The **Histogram** chart is the default display for numeric features. It "buckets" numeric feature values into equal-sized ranges to show frequency distribution of the variable&mdash;the target observation (left Y-axis) plotted against the frequency of the value (X-axis). The height of each bar represents the number of rows with values in that range.

??? note "Histogram display variations"
    The display differs depending on whether the [data quality](quality-check#interpret-the-histogram-tab) issue "Outliers" was found.

    Without data quality issues:

    ![](images/histogram.png)

    With data quality issues:

    ![](images/histogram-outlier.png)

Initially, the display shows the bucketed data:

![](images/dq-8.png)

Select the **Show outliers** checkbox to calculate and display outliers:

![](images/dq-10.png)

The traditional box plot above the chart (shown in gold) highlights the middle quartiles for the data to help you determine whether the distribution is skewed. To determine whisker length, DataRobot uses [Ueda's algorithm](https://jsdajournal.springeropen.com/articles/10.1186/s40488-015-0031-y){ target=_blank } to identify the outlier points&mdash;the whiskers depict the full range for the lowest and highest data points in the dataset excluding those outliers. This is useful for helping to determine whether a distribution is skewed and/or whether the dataset contains a problematic number of outliers.

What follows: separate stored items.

-- ==== Sys2Proof/Machine/Step.lean ====
section
/-!
DEFINITION. One step of the block: the command at the front of the queue, or an idle cycle.
-/
namespace Sys2Proof.Machine

/-- The next command is taken off the queue and carried out on the rest; with nothing waiting the block idles (log 2, DESIGN CHOICE). -/
def step (s : State) : Host.Outcome State Fault Refusal :=
  match s.pending with
  | [] => .next (idleStep s)
  | c :: r => exec c { s with pending := r }

/-- The command that a word of the table spells put at the front of the queue: no word spells one, so nothing changes. Log 9, DEDUCED. -/
def State.withFetchWord (s : State) (nbits w : Nat) : State :=
  match decodeTableWord nbits w with
  | some c => { s with pending := c :: s.pending }
  | none => s

end Sys2Proof.Machine
end

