/-- A whole flit with the SEQ a port expects raises ESEQ, acknowledges, frees a place of its channel unless its packet may not yet enter the
mesh, and joins its packet, which a bad HCRC or TENANT of any flit discards; the last one of a good packet hands it to the router, a
packet for this package when it may enter (R120, R135). Inside a run it joins the run; the last one ends it: with a missing key the run is
skipped, with a failed tag asked for again, else ESEQ passes it. A TAG block in sequence begins a run. A duplicate only acknowledges. Any
other block, and one that fails its CRC, is rejected: a RETRY falls due unless one was sent, a run is given up, and the first such block
at an ESEQ counts in CRCERR. RETRY acknowledges and begins a replay of all that remains; the REPLAYMAX-th in a row without progress is a
recovery. CTL acknowledges and brings the peer's freed counts, and with SUB = 2 a time sample, the 64th of which sets LP_TOFS and LP_TDLY.
SP brings its messages, a FREEZE in this package's time; one whose tag fails counts in AUTHFAIL. A control block that fails its CRC counts
in CTLBAD and does nothing else. A code error counts in CODEERR of its lane; a flit with one is rejected unless it is a duplicate, a
control block counts in CTLBAD. A port that is not active ignores them all. -/
def Obligations.LaneBlocksAreTaken : Prop :=
  (∀ (n : Nat) (f : LinkFlit) (s : State), s.wf = true → laneWf s = true → n < 16 →
    let i := rxIdles s n f.wire.idle
    let r := lane i n
    let c := rxClean s n f.wire (flitChrs f)
    let a := laneAck c n f.ack
    let p := pktOf (ofLE (slice f.bytes 0 24))
    let m := (r.asm.find? fun x => x.vc == vcOf p).getD { vc := vcOf p, pkt := p }
    let rest := r.asm.filter fun x => x.vc != vcOf p
    let data := m.data ++ slice f.bytes 24 128
    let fine := hcrcOk p && tenantOk p
    let q := if p.poison && ! m.pkt.poison then stamp { m.pkt with poison := true } else m.pkt
    let whole := { q with data := if Opc_hasPayload q.opc then slice data 0 q.nbytes else [] }
    let holds := ! m.bad && fine && m.pkt.dst.chip == myChip s && ! entryMay s s.dyn.entryWait n m.pkt
    (lpActive s n = false → exec (.linkFlit n f) s = .next s) ∧
    (lpActive s n = true → goodFlit f = true → f.seq = r.eseq → r.run = none → ∃ u, exec (.linkFlit n f) s = .next u ∧
      (lane u n).eseq = (r.eseq + 1) % 4096 ∧ (lane u n).told = false ∧ (lane u n).counted = false ∧
      (lane u n).replay = (r.replay.filter fun x => ! seqLe 12 (x.1 + 1) f.ack) ∧
      (lane u n).freed = (if holds then r.freed else eSet 0 (vcOf p) ((eGet 0 (vcOf p) r.freed + (m.kept + 1)) % 4096) r.freed) ∧
      (m.n + 1 < flits q → (m.bad = true ∨ fine = true ∨ hcrcOk p = false → u.dyn.net = s.dyn.net) ∧
        (lane u n).asm = rest ++ [{ m with data := data, n := m.n + 1, bad := m.bad || ! fine, kept := if holds then m.kept + 1 else 0, pkt := q }]) ∧
      (flits q ≤ m.n + 1 → (lane u n).asm = rest ∧
        (m.bad = true ∨ hcrcOk p = false → u.dyn.net = s.dyn.net) ∧
        (m.bad = false → fine = true → q.dst.chip ≠ myChip s ∨ entryMay s s.dyn.entryWait n whole = true → u.dyn.net = s.dyn.net ++ [whole]) ∧
        (m.bad = false → fine = true → q.dst.chip = myChip s → entryMay s s.dyn.entryWait n whole = false → u.dyn.net = s.dyn.net ∧ u.dyn.entryWait = s.dyn.entryWait ++ [(n, whole)]))) ∧
    (∀ x, lpActive s n = true → goodFlit f = true → r.run = some x → f.seq = nextSeq r →
      let whole := { x with flits := x.flits ++ [slice f.bytes 0 152] }
      let key := (lanePair s x.tenant).key x.kp
      let st := Reg.lpState n
      (whole.flits.length < x.n → exec (.linkFlit n f) s = .next (setLane a n { lane a n with run := some whole })) ∧
      (x.n ≤ whole.flits.length → ∃ u, exec (.linkFlit n f) s = .next u ∧ (lane u n).run = none ∧
        (key = none → (lane u n).eseq = (r.eseq + x.n + 1) % 4096 ∧ u.dyn.net = s.dyn.net) ∧
        (∀ k, key = some k → match Config.gcmOpen k (laneNonce (fld s st LpState.PEERDCHIP) (fld s st LpState.PEERPORT) x.ctr) x.aad
              (whole.flits.flatten ++ x.tag) with
          | none => (lane u n).eseq = r.eseq ∧ u.dyn.net = s.dyn.net ∧ (lane u n).retryDue = (r.retryDue || ! r.told)
          | some _ => (lane u n).eseq = (r.eseq + x.n + 1) % 4096))) ∧
    (lpActive s n = true → goodFlit f = true → f.seq ≠ nextSeq r → dupSeq r f.seq = true → exec (.linkFlit n f) s = .next a) ∧
    (lpActive s n = true → f.wire.cols = [] → f.badCode = false → (goodFlit f = false ∨ (f.seq ≠ nextSeq r ∧ dupSeq r f.seq = false)) →
      ∃ u, exec (.linkFlit n f) s = .next u ∧
        lane u n = { lane c n with counted := true, retryDue := r.retryDue || ! r.told, run := none } ∧
        fld u (Reg.lpLinkStat n) LpLinkStat.CRCERR =
          if r.counted then fld i (Reg.lpLinkStat n) LpLinkStat.CRCERR
          else (fld i (Reg.lpLinkStat n) LpLinkStat.CRCERR + 1) % 2 ^ fldWidth LpLinkStat.CRCERR) ∧
    (lpActive s n = true → f.wire.cols ≠ [] →
      let w := laneWidth s n
      let x := readCols (160 / w) (rdsOf w r.rxRd) f.wire.cols
      let g := flitOfChrs x.1
      let dup := g.crc == crc32 (slice g.bytes 0 152 ++ toLE 4 (g.seq * 2 ^ 20 + g.ack * 2 ^ 8 + g.low)) && dupSeq r g.seq
      ((x.2.1.all (· == 0)) = false → (∀ k, x.1.head? ≠ some (some (true, k))) → ∃ u, exec (.linkFlit n f) s = .next u ∧
        (lane u n).run = (if dup then r.run else none) ∧ (lane u n).counted = (r.counted || ! dup) ∧
        (lane u n).retryDue = (r.retryDue || (! dup && ! r.told)) ∧ (lane u n).eseq = r.eseq ∧ (lane u n).rxRd = x.2.2 ∧
        ∀ y, y < w → flag s (Reg.lpState n) LpState.REV = false → let l := Reg.lpLaneStat n (laneBase s n + y)
          fld u l LpLaneStat.CODEERR = (fld i l LpLaneStat.CODEERR + x.2.1.getD y 0) % 2 ^ fldWidth LpLaneStat.CODEERR) ∧
      (∀ k, x.1.head? = some (some (true, k)) → ∃ u, exec (.linkFlit n f) s = .next u ∧ (lane u n).eseq = r.eseq ∧ (lane u n).run = r.run ∧
        fld u (Reg.lpLinkStat n) LpLinkStat.CTLBAD = (fld i (Reg.lpLinkStat n) LpLinkStat.CTLBAD + 1) % 2 ^ fldWidth LpLinkStat.CTLBAD))) ∧
  (∀ (n : Nat) (b : CtlBlock) (s : State), s.wf = true → laneWf s = true → n < 16 → lpActive s n = true → b.kind = kTag →
    let i := rxIdles s n b.wire.idle
    let r := lane i n
    let c := rxClean s n b.wire (ctlChrs b)
    let t := ofLE (slice b.content 150 4)
    (goodCtl kTag b = true → r.run = none → bits t 31 20 = r.eseq → ∃ u x, exec (.tag n b) s = .next u ∧ (lane u n).run = some x ∧
      x.n = min 8 (max 1 b.sub) ∧ x.tenant = (b.content.getD 0 0).toNat ∧ x.ctr = ofLE (slice b.content 2 8) ∧
      x.tag = slice b.content 10 16 ∧ x.flits = [] ∧ (lane u n).eseq = r.eseq ∧ u.regs = i.regs) ∧
    (goodCtl kTag b = true → (r.run ≠ none ∨ bits t 31 20 ≠ r.eseq) → dupSeq r (bits t 31 20) = true →
      exec (.tag n b) s = .next (laneAck c n (bits t 19 8))) ∧
    (b.wire.cols = [] → b.badCode = false → (goodCtl kTag b = false ∨ ((r.run ≠ none ∨ bits t 31 20 ≠ r.eseq) ∧ dupSeq r (bits t 31 20) = false)) →
      ∃ u, exec (.tag n b) s = .next u ∧ lane u n = { lane c n with counted := true, retryDue := r.retryDue || ! r.told, run := none } ∧
        fld u (Reg.lpLinkStat n) LpLinkStat.CTLBAD = (fld i (Reg.lpLinkStat n) LpLinkStat.CTLBAD + b2n (! goodCtl kTag b)) % 2 ^ fldWidth LpLinkStat.CTLBAD)) ∧
  (∀ (n : Nat) (b : CtlBlock) (s : State), s.wf = true → laneWf s = true → n < 16 → lpActive s n = true → goodCtl kRetry b = true →
    let a := laneAck (rxClean s n b.wire (ctlChrs b)) n (ofLE (slice b.content 0 2) % 4096)
    let r := lane a n
    let tries := if r.tries = 0 then 1 else r.tries + 1
    (r.replay = [] → exec (.retry n b) s = .next a) ∧
    (r.replay ≠ [] → ∃ u, exec (.retry n b) s = .next u ∧ (lane u n).replay = r.replay ∧ (lane u n).tries = tries ∧
      fld u (Reg.lpLinkStat n) LpLinkStat.REPLAYS = (fld a (Reg.lpLinkStat n) LpLinkStat.REPLAYS + 1) % 2 ^ fldWidth LpLinkStat.REPLAYS ∧
      (tries < max 1 (fld s (Reg.lpCfg n) LpCfg.REPLAYMAX) → lpState u n = lpState s n ∧ (lane u n).again = r.replay.length) ∧
      (max 1 (fld s (Reg.lpCfg n) LpCfg.REPLAYMAX) ≤ tries → lpState u n = 6 ∧ (lane u n).eseq = r.eseq))) ∧
  (∀ (n : Nat) (b : CtlBlock) (s : State), s.wf = true → laneWf s = true → n < 16 → lpActive s n = true → goodCtl kCtl b = true →
    let i := rxIdles s n b.wire.idle
    let r := lane i n
    let t3 := ofLE (slice b.content 18 8)
    let t1 := ofLE (slice b.content 26 8)
    let t2 := ofLE (slice b.content 34 8)
    ∃ u, exec (.ctl n b) s = .next u ∧
      (lane u n).replay = (r.replay.filter fun x => ! seqLe 12 (x.1 + 1) (ofLE (slice b.content 0 2) % 4096)) ∧
      (∀ v, v < 8 → eGet 0 v (lane u n).peerFreed = ofLE (slice b.content (2 + 2 * v) 2) % 4096) ∧
      (b.sub ≠ 2 → u.regs = i.regs) ∧ (b.sub = 2 → (lane u n).ptx = t3 ∧ (lane u n).prx = fineNow s) ∧
      (b.sub = 2 → r.measuring = true → t1 ≠ 0 → r.samples.length < 63 → u.regs = i.regs ∧
        (lane u n).samples = r.samples ++ [((t2 : Int) - t1 - ((fineNow s : Int) - t3), (t2 : Int) - t1 + ((fineNow s : Int) - t3))]) ∧
      (b.sub = 2 → r.measuring = true → t1 ≠ 0 → r.samples.length = 63 → (lane u n).measuring = false ∧ (lane u n).samples = [] ∧
        fld u (Reg.lpTdly n) LpTdly.NS = 64)) ∧
  (∀ (n : Nat) (b : CtlBlock) (s : State), s.wf = true → lpActive s n = true → goodCtl kSp b = true →
    let l := spReadAll (rxClean s n b.wire (ctlChrs b)) n (min 3 b.sub) b.content
    ∃ u, exec (.sp n b) s = .next u ∧ u.coll.spNet = s.coll.spNet ++ (l.filterMap id).map (fun m => (lpEp (myChip s) n, spConvert s n m)) ∧
      fld u Reg.secStat SecStat.AUTHFAIL =
        (fld s Reg.secStat SecStat.AUTHFAIL + (l.filter Option.isNone).length) % 2 ^ fldWidth SecStat.AUTHFAIL) ∧
  (∀ (n : Nat) (b : CtlBlock) (s : State), lpActive s n = true → ∀ c ∈ [(kRetry, Instr.retry n b), (kCtl, .ctl n b), (kSp, .sp n b)], b.kind = c.1 →
    (b.wire.cols = [] → b.badCode = false → goodCtl c.1 b = false →
      exec c.2 s = .next (linkCount (rxClean s n b.wire (ctlChrs b)) n LpLinkStat.CTLBAD)) ∧
    (b.wire.cols ≠ [] → let x := rxCoded s n b.wire (ctlChrs b)
      (∀ v, x.2.1.head? ≠ some (some (false, v))) → x.2.2 = false → exec c.2 s = .next (linkCount x.1 n LpLinkStat.CTLBAD)) ∧
    (b.wire.cols ≠ [] → let x := rxCoded s n b.wire (ctlChrs b)
      ∀ v, x.2.1.head? = some (some (false, v)) → exec c.2 s = .next (rejectBlk x.1 n))) ∧
  (∀ (n : Nat) (b : CtlBlock) (s : State), lpActive s n = false → exec (.tag n b) s = .next s ∧
    (∀ c ∈ [(kRetry, Instr.retry n b), (kCtl, .ctl n b), (kSp, .sp n b)],
      (lpReceives s n = false → exec c.2 s = .next s) ∧ (lpReceives s n = true → goodCtl c.1 b = true → exec c.2 s = .next (rxClean s n b.wire (ctlChrs b))))) ∧
  (∀ (n : Nat) (b : CtlBlock) (s : State), lpReceives s n = true → kNever b.kind = true → ∀ c ∈ [Instr.retry n b, .ctl n b, .sp n b],
    exec c s = .next (linkCount (rxClean s n b.wire (ctlChrs b)) n LpLinkStat.CTLBAD))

Note the change in the X-axis scale and compression of the box plot to allow for outlier display. Because there tend to be fewer rows recording an outlier value (it's what makes them outliers), the blue bar may not display. Hover on that column to display a tooltip with the actual row count.

After EDA2 completes, the histogram also displays an [average target value](histogram#average-target-values) overlay.